----- Dataset records -----
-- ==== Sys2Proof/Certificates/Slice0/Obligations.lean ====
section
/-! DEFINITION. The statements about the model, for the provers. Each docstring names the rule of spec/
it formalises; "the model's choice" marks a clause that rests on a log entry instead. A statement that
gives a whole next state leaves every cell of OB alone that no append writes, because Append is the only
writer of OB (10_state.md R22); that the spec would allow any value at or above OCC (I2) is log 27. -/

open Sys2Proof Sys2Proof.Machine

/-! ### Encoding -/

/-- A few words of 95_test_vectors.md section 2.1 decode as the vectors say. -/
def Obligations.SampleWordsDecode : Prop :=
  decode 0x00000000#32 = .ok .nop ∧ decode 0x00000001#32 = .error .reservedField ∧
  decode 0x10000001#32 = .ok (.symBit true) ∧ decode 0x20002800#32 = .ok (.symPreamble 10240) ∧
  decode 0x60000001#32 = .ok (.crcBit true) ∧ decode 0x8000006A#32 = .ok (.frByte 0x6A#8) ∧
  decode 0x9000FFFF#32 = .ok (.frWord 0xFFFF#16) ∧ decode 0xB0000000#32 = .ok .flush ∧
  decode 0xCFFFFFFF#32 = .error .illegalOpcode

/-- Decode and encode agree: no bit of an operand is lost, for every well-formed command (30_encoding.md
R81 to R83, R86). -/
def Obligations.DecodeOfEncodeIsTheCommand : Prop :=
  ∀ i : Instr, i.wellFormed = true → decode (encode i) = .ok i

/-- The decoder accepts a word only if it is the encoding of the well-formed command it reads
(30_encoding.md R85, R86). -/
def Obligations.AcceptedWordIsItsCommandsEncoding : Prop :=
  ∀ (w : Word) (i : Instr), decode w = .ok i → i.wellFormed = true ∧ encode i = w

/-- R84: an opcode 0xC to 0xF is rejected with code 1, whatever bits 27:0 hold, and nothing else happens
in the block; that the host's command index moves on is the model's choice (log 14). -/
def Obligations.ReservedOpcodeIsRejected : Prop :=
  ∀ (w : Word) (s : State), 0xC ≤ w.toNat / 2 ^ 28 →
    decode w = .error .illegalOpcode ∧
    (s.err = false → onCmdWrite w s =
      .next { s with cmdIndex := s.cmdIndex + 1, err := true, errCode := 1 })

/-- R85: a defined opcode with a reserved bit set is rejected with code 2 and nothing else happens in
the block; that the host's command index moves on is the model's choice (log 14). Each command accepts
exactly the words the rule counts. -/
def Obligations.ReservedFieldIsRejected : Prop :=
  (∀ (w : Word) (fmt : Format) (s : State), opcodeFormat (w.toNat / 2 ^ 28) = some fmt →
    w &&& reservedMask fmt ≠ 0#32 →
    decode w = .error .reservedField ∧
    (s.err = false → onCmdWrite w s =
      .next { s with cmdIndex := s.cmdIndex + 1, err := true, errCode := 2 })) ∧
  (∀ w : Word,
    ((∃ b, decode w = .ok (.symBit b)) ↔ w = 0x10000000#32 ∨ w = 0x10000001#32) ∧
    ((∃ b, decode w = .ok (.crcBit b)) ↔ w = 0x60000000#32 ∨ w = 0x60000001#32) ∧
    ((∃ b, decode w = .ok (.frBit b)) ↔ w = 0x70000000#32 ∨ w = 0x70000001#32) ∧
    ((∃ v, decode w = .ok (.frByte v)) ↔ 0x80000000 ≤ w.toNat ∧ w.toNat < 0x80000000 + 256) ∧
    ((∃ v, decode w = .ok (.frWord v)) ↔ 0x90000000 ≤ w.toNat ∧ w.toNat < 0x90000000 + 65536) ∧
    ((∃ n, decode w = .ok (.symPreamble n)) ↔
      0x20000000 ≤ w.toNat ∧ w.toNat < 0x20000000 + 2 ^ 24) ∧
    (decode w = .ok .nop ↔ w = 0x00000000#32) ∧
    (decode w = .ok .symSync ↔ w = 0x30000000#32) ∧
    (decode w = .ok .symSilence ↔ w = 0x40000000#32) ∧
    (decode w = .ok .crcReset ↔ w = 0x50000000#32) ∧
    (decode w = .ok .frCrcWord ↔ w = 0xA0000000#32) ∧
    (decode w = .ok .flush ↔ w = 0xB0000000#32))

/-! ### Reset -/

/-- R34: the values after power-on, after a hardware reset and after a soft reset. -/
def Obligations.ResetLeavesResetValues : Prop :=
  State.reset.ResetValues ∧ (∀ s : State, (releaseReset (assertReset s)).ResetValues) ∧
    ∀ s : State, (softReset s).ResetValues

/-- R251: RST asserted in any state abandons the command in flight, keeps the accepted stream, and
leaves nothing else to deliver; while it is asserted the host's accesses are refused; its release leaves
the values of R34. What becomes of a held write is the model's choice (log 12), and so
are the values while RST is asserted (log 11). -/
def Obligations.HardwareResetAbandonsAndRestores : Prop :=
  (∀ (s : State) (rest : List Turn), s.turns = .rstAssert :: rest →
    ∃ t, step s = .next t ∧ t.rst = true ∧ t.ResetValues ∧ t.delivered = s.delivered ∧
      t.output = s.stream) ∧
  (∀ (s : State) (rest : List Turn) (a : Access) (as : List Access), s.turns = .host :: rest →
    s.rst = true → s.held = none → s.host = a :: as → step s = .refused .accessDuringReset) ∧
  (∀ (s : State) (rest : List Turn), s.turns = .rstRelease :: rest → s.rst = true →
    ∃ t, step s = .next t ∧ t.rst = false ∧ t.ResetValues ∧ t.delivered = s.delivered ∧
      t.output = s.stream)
-----
----- Dataset records -----
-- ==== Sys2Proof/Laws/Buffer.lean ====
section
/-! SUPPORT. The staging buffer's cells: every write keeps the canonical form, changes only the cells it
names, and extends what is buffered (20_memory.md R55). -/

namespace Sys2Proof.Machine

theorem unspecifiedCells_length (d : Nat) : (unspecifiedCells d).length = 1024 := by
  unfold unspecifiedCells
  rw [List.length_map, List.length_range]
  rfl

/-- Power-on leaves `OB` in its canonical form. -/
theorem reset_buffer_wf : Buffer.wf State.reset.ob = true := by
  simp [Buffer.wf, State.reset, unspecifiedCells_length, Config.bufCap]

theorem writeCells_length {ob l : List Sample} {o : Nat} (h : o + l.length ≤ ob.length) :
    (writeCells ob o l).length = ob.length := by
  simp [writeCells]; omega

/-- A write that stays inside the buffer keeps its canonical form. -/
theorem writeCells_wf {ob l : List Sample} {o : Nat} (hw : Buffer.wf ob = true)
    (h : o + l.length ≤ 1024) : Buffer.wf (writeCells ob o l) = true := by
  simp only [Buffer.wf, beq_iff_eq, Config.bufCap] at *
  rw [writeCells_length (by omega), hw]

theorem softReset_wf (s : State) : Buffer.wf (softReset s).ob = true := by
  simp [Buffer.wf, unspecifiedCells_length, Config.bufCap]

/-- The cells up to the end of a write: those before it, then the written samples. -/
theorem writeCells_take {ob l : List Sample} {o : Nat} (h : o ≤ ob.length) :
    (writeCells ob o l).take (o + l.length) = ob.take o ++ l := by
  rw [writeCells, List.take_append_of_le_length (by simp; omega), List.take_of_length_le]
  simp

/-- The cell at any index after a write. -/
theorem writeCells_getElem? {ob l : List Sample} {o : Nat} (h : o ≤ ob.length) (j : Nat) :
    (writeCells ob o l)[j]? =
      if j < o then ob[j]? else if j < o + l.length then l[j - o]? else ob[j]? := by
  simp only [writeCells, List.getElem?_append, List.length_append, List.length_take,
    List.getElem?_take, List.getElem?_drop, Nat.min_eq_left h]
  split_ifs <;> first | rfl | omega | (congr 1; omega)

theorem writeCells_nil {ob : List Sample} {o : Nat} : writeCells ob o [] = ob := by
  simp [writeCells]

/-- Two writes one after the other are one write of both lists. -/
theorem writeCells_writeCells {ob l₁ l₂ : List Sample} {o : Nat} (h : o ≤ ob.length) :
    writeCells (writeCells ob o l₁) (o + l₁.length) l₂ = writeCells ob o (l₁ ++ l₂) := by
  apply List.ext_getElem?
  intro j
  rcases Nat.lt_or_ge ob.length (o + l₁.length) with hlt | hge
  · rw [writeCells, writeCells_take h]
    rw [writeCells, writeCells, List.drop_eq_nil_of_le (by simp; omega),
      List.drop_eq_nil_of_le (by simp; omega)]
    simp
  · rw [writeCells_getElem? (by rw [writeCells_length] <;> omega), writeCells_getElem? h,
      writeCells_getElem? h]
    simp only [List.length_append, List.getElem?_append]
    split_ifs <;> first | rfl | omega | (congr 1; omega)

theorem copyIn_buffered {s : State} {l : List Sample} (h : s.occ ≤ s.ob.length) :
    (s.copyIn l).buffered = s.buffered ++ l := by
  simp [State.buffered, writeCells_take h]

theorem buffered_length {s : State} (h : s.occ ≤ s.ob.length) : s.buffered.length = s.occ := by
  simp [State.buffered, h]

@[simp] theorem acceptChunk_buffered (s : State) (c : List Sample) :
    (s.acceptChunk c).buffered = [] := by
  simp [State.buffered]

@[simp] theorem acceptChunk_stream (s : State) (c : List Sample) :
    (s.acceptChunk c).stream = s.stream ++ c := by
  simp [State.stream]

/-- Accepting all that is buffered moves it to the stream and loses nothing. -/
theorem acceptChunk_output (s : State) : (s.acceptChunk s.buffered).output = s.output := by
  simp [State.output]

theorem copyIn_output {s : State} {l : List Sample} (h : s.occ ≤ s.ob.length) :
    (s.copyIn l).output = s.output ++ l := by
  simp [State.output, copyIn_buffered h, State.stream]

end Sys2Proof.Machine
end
-----
From the material above, copy exactly the lines between the line holding "(encode i) = .ok i" and the line holding "def Obligations.AcceptedWordIsItsCommandsEncoding : Prop", inclusive, and only those.

  ∀ i : Instr, i.wellFormed = true → decode (encode i) = .ok i

/-- The decoder accepts a word only if it is the encoding of the well-formed command it reads
(30_encoding.md R85, R86). -/
def Obligations.AcceptedWordIsItsCommandsEncoding : Prop :=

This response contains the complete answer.